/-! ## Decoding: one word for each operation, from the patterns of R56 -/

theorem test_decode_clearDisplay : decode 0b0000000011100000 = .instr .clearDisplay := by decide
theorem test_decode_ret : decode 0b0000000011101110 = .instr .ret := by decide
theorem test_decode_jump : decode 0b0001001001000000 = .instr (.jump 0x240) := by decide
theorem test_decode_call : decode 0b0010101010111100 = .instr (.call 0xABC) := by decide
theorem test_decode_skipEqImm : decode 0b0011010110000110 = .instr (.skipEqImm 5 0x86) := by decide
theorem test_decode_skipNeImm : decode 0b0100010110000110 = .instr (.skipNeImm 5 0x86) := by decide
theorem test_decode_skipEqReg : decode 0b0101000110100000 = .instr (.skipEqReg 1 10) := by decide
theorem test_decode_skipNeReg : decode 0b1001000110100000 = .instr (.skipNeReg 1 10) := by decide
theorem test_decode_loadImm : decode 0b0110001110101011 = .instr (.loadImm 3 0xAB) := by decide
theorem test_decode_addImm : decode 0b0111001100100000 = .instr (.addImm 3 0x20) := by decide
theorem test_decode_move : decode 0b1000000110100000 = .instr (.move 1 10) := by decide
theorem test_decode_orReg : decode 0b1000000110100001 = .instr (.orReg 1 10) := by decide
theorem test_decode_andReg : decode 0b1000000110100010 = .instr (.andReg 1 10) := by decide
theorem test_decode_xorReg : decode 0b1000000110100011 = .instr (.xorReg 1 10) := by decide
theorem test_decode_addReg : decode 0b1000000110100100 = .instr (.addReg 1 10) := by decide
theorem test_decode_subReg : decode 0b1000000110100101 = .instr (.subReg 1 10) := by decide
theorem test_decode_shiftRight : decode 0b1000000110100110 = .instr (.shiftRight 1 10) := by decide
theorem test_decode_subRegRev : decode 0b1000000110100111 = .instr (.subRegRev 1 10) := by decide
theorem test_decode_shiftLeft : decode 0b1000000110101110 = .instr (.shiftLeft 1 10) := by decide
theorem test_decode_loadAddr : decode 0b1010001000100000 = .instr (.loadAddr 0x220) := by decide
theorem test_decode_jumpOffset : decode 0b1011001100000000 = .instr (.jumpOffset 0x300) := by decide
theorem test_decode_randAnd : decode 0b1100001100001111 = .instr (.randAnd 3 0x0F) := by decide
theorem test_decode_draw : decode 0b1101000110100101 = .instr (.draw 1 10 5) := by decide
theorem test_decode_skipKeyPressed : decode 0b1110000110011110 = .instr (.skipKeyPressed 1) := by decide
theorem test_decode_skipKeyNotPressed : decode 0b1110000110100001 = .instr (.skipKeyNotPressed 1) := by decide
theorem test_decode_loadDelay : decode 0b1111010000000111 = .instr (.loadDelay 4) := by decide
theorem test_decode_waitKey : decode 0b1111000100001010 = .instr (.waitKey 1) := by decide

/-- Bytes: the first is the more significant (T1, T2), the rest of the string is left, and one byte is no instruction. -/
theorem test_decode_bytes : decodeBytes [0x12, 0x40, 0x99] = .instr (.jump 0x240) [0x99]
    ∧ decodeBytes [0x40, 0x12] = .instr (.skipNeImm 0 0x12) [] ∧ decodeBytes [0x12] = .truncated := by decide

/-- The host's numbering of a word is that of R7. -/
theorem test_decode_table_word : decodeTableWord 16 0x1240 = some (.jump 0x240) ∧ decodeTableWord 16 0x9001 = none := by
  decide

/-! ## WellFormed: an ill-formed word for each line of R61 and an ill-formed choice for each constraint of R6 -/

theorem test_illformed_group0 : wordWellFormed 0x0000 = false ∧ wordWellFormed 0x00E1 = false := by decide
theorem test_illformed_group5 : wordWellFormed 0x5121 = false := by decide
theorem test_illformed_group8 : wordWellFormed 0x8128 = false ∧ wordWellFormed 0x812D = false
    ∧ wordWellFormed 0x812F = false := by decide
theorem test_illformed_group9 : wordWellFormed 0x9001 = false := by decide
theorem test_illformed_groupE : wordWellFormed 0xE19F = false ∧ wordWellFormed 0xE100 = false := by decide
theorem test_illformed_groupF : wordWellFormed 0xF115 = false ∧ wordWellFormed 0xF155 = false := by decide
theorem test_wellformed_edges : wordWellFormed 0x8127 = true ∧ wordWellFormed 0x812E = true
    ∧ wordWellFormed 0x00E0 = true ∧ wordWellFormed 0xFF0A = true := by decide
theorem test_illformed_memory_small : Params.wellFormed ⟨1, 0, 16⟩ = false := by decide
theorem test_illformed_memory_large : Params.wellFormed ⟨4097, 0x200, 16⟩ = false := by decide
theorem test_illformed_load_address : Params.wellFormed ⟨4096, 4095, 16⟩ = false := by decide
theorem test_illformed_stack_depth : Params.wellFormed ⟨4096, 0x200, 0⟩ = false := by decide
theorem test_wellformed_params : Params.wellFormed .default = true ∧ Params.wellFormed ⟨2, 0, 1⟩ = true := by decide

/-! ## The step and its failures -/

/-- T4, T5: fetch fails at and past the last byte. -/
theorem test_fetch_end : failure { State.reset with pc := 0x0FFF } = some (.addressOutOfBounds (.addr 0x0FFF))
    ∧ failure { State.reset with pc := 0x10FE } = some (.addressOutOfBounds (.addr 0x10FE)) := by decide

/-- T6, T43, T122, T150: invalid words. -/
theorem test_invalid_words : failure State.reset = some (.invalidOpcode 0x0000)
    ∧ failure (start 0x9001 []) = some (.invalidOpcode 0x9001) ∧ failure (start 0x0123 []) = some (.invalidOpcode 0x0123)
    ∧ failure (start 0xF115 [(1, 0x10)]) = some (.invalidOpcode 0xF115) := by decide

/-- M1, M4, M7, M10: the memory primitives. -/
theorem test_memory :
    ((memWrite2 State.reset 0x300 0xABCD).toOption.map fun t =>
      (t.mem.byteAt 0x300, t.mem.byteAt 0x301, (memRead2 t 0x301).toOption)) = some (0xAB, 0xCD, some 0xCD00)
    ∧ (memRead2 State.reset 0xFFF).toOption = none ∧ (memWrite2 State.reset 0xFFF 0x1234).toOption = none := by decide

+++

Activity - Please write out the entries above in full, exactly as they read.

Answer space -
/-! ## Decoding: one word for each operation, from the patterns of R56 -/

theorem test_decode_clearDisplay : decode 0b0000000011100000 = .instr .clearDisplay := by decide
theorem test_decode_ret : decode 0b0000000011101110 = .instr .ret := by decide
theorem test_decode_jump : decode 0b0001001001000000 = .instr (.jump 0x240) := by decide
theorem test_decode_call : decode 0b0010101010111100 = .instr (.call 0xABC) := by decide
theorem test_decode_skipEqImm : decode 0b0011010110000110 = .instr (.skipEqImm 5 0x86) := by decide
theorem test_decode_skipNeImm : decode 0b0100010110000110 = .instr (.skipNeImm 5 0x86) := by decide
theorem test_decode_skipEqReg : decode 0b0101000110100000 = .instr (.skipEqReg 1 10) := by decide
theorem test_decode_skipNeReg : decode 0b1001000110100000 = .instr (.skipNeReg 1 10) := by decide
theorem test_decode_loadImm : decode 0b0110001110101011 = .instr (.loadImm 3 0xAB) := by decide
theorem test_decode_addImm : decode 0b0111001100100000 = .instr (.addImm 3 0x20) := by decide
theorem test_decode_move : decode 0b1000000110100000 = .instr (.move 1 10) := by decide
theorem test_decode_orReg : decode 0b1000000110100001 = .instr (.orReg 1 10) := by decide
theorem test_decode_andReg : decode 0b1000000110100010 = .instr (.andReg 1 10) := by decide
theorem test_decode_xorReg : decode 0b1000000110100011 = .instr (.xorReg 1 10) := by decide
theorem test_decode_addReg : decode 0b1000000110100100 = .instr (.addReg 1 10) := by decide
theorem test_decode_subReg : decode 0b1000000110100101 = .instr (.subReg 1 10) := by decide
theorem test_decode_shiftRight : decode 0b1000000110100110 = .instr (.shiftRight 1 10) := by decide
theorem test_decode_subRegRev : decode 0b1000000110100111 = .instr (.subRegRev 1 10) := by decide
theorem test_decode_shiftLeft : decode 0b1000000110101110 = .instr (.shiftLeft 1 10) := by decide
theorem test_decode_loadAddr : decode 0b1010001000100000 = .instr (.loadAddr 0x220) := by decide
theorem test_decode_jumpOffset : decode 0b1011001100000000 = .instr (.jumpOffset 0x300) := by decide
theorem test_decode_randAnd : decode 0b1100001100001111 = .instr (.randAnd 3 0x0F) := by decide
theorem test_decode_draw : decode 0b1101000110100101 = .instr (.draw 1 10 5) := by decide
theorem test_decode_skipKeyPressed : decode 0b1110000110011110 = .instr (.skipKeyPressed 1) := by decide
theorem test_decode_skipKeyNotPressed : decode 0b1110000110100001 = .instr (.skipKeyNotPressed 1) := by decide
theorem test_decode_loadDelay : decode 0b1111010000000111 = .instr (.loadDelay 4) := by decide
theorem test_decode_waitKey : decode 0b1111000100001010 = .instr (.waitKey 1) := by decide

/-- Bytes: the first is the more significant (T1, T2), the rest of the string is left, and one byte is no instruction. -/
theorem test_decode_bytes : decodeBytes [0x12, 0x40, 0x99] = .instr (.jump 0x240) [0x99]
    ∧ decodeBytes [0x40, 0x12] = .instr (.skipNeImm 0 0x12) [] ∧ decodeBytes [0x12] = .truncated := by decide

/-- The host's numbering of a word is that of R7. -/
theorem test_decode_table_word : decodeTableWord 16 0x1240 = some (.jump 0x240) ∧ decodeTableWord 16 0x9001 = none := by
  decide

/-! ## WellFormed: an ill-formed word for each line of R61 and an ill-formed choice for each constraint of R6 -/

theorem test_illformed_group0 : wordWellFormed 0x0000 = false ∧ wordWellFormed 0x00E1 = false := by decide
theorem test_illformed_group5 : wordWellFormed 0x5121 = false := by decide
theorem test_illformed_group8 : wordWellFormed 0x8128 = false ∧ wordWellFormed 0x812D = false
    ∧ wordWellFormed 0x812F = false := by decide
theorem test_illformed_group9 : wordWellFormed 0x9001 = false := by decide
theorem test_illformed_groupE : wordWellFormed 0xE19F = false ∧ wordWellFormed 0xE100 = false := by decide
theorem test_illformed_groupF : wordWellFormed 0xF115 = false ∧ wordWellFormed 0xF155 = false := by decide
theorem test_wellformed_edges : wordWellFormed 0x8127 = true ∧ wordWellFormed 0x812E = true
    ∧ wordWellFormed 0x00E0 = true ∧ wordWellFormed 0xFF0A = true := by decide
theorem test_illformed_memory_small : Params.wellFormed ⟨1, 0, 16⟩ = false := by decide
theorem test_illformed_memory_large : Params.wellFormed ⟨4097, 0x200, 16⟩ = false := by decide
theorem test_illformed_load_address : Params.wellFormed ⟨4096, 4095, 16⟩ = false := by decide
theorem test_illformed_stack_depth : Params.wellFormed ⟨4096, 0x200, 0⟩ = false := by decide
theorem test_wellformed_params : Params.wellFormed .default = true ∧ Params.wellFormed ⟨2, 0, 1⟩ = true := by decide

/-! ## The step and its failures -/

/-- T4, T5: fetch fails at and past the last byte. -/
theorem test_fetch_end : failure { State.reset with pc := 0x0FFF } = some (.addressOutOfBounds (.addr 0x0FFF))
    ∧ failure { State.reset with pc := 0x10FE } = some (.addressOutOfBounds (.addr 0x10FE)) := by decide

/-- T6, T43, T122, T150: invalid words. -/
theorem test_invalid_words : failure State.reset = some (.invalidOpcode 0x0000)
    ∧ failure (start 0x9001 []) = some (.invalidOpcode 0x9001) ∧ failure (start 0x0123 []) = some (.invalidOpcode 0x0123)
    ∧ failure (start 0xF115 [(1, 0x10)]) = some (.invalidOpcode 0xF115) := by decide

/-- M1, M4, M7, M10: the memory primitives. -/
theorem test_memory :
    ((memWrite2 State.reset 0x300 0xABCD).toOption.map fun t =>
      (t.mem.byteAt 0x300, t.mem.byteAt 0x301, (memRead2 t 0x301).toOption)) = some (0xAB, 0xCD, some 0xCD00)
    ∧ (memRead2 State.reset 0xFFF).toOption = none ∧ (memWrite2 State.reset 0xFFF 0x1234).toOption = none := by decide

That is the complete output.